# [Provided data]
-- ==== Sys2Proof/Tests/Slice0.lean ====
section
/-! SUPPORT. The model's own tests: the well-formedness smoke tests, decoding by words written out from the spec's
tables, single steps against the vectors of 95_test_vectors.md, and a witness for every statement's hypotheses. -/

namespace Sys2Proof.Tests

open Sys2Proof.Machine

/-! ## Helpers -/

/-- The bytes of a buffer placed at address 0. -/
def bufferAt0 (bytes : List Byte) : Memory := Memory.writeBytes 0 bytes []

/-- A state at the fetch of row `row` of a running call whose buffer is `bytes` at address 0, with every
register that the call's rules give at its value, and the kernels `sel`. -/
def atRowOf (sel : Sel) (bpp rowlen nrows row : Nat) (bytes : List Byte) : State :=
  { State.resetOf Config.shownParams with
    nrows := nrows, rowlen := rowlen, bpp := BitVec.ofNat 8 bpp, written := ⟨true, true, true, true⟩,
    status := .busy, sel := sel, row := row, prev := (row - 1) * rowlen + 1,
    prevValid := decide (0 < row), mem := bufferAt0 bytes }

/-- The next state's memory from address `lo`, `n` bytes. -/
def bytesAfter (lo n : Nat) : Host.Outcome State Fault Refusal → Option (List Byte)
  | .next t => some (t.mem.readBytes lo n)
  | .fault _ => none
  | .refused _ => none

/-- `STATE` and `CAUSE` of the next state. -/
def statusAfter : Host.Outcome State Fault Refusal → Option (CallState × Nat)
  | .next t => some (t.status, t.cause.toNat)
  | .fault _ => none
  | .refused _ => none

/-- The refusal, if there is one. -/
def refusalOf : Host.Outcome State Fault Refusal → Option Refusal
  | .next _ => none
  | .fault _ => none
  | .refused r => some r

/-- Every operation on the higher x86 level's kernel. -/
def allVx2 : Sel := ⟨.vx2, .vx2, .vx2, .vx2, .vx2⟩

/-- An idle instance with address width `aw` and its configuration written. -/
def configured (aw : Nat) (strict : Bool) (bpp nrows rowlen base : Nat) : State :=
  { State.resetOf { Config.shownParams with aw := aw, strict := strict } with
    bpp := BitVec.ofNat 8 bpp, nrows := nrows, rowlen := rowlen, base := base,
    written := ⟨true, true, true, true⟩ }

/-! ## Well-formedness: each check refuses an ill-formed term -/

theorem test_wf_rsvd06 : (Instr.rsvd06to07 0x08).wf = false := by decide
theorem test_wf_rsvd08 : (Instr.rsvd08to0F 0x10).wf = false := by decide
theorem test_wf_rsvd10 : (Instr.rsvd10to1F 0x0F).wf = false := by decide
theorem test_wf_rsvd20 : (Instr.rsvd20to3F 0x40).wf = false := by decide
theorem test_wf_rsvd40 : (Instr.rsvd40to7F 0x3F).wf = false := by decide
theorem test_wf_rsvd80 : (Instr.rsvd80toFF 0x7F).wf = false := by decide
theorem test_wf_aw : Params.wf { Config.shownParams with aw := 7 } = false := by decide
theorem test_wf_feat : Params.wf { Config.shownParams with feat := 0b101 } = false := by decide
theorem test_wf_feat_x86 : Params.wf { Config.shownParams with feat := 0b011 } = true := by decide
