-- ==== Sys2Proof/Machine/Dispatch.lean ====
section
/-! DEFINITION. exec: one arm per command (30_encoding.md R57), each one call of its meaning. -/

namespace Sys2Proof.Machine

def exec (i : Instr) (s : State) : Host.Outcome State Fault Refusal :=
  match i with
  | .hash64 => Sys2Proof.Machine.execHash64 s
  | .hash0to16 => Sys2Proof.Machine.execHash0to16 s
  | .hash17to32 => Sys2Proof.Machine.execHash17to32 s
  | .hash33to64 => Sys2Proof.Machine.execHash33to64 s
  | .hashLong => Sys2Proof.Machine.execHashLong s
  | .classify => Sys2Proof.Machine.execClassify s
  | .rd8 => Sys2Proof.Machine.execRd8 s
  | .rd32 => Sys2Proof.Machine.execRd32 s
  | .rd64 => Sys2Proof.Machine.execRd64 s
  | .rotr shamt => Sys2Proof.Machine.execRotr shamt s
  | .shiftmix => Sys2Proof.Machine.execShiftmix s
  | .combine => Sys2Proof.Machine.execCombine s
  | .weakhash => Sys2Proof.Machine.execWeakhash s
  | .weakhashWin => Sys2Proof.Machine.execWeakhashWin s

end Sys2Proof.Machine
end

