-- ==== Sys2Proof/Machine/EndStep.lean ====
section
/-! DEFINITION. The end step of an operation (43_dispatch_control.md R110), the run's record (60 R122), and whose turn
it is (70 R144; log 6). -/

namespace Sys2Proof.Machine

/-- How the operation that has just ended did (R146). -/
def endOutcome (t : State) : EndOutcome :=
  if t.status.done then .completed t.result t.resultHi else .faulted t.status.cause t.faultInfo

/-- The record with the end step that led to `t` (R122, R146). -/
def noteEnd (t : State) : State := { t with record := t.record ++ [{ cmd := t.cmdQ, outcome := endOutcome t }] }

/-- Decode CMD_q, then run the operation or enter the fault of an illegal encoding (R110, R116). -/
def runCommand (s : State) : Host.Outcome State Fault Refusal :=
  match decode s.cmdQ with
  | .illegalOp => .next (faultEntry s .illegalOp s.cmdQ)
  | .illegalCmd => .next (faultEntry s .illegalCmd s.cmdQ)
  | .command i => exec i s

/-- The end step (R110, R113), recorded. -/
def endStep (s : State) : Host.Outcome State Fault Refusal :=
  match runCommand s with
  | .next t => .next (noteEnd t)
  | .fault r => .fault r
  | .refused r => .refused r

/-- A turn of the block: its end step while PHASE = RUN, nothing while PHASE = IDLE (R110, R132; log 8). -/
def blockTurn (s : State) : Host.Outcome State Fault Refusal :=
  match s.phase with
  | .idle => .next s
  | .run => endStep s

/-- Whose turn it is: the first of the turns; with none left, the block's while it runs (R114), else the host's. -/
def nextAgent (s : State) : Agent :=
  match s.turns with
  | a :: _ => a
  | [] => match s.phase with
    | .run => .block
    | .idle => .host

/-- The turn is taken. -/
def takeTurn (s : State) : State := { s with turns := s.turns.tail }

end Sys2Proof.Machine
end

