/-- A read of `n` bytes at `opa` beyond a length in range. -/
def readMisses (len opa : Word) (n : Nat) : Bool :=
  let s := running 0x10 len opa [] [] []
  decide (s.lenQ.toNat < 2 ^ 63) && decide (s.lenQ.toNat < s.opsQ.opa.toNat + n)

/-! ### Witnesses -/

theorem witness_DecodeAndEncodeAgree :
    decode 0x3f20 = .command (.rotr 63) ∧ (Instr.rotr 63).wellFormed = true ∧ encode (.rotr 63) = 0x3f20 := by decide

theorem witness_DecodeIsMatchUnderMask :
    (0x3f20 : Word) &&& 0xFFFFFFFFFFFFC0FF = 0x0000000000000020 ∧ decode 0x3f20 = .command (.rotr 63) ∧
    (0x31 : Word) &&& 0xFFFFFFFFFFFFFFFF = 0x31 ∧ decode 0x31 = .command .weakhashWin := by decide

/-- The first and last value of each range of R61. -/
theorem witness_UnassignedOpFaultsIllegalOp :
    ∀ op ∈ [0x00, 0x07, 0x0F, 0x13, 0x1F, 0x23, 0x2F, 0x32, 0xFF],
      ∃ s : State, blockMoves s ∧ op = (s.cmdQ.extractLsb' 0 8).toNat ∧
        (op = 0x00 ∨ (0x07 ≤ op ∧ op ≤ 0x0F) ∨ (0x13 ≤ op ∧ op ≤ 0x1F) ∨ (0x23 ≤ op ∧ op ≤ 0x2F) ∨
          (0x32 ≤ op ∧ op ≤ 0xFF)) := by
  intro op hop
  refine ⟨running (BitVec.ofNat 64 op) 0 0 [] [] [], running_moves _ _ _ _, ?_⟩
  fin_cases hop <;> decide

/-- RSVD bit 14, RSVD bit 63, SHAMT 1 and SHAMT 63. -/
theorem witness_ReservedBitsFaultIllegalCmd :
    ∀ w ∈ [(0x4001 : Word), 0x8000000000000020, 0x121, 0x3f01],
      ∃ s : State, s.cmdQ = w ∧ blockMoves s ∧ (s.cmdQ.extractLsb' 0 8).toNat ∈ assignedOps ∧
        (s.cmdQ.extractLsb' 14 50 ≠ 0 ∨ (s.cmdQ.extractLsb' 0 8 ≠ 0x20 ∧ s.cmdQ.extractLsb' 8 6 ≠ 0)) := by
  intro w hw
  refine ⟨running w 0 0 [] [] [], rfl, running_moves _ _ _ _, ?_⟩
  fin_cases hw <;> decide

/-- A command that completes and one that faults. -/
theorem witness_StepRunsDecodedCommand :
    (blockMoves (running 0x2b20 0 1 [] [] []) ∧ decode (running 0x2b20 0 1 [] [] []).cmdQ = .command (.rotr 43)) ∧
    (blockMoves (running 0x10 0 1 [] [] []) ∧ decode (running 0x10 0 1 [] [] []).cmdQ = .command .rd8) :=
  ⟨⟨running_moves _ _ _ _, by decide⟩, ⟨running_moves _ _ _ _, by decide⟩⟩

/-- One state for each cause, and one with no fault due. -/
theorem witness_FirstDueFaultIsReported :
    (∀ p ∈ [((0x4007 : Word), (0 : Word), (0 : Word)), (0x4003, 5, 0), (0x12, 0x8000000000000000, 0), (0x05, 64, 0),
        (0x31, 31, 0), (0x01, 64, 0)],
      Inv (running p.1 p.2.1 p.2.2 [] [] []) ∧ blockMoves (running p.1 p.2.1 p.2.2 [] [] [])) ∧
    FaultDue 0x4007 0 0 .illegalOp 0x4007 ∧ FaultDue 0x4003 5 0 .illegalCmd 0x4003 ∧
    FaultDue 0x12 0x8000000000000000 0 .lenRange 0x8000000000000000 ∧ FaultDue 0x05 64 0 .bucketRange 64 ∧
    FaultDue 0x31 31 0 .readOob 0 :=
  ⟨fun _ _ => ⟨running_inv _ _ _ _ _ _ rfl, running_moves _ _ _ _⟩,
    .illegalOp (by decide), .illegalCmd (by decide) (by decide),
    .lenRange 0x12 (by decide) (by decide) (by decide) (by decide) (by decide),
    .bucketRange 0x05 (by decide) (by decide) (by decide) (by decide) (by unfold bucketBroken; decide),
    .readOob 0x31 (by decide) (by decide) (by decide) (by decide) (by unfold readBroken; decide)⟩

# [Exercise description]
Your answer should be a single number: how many lines of the material contain the word "from".

# [Answer to the problem]
2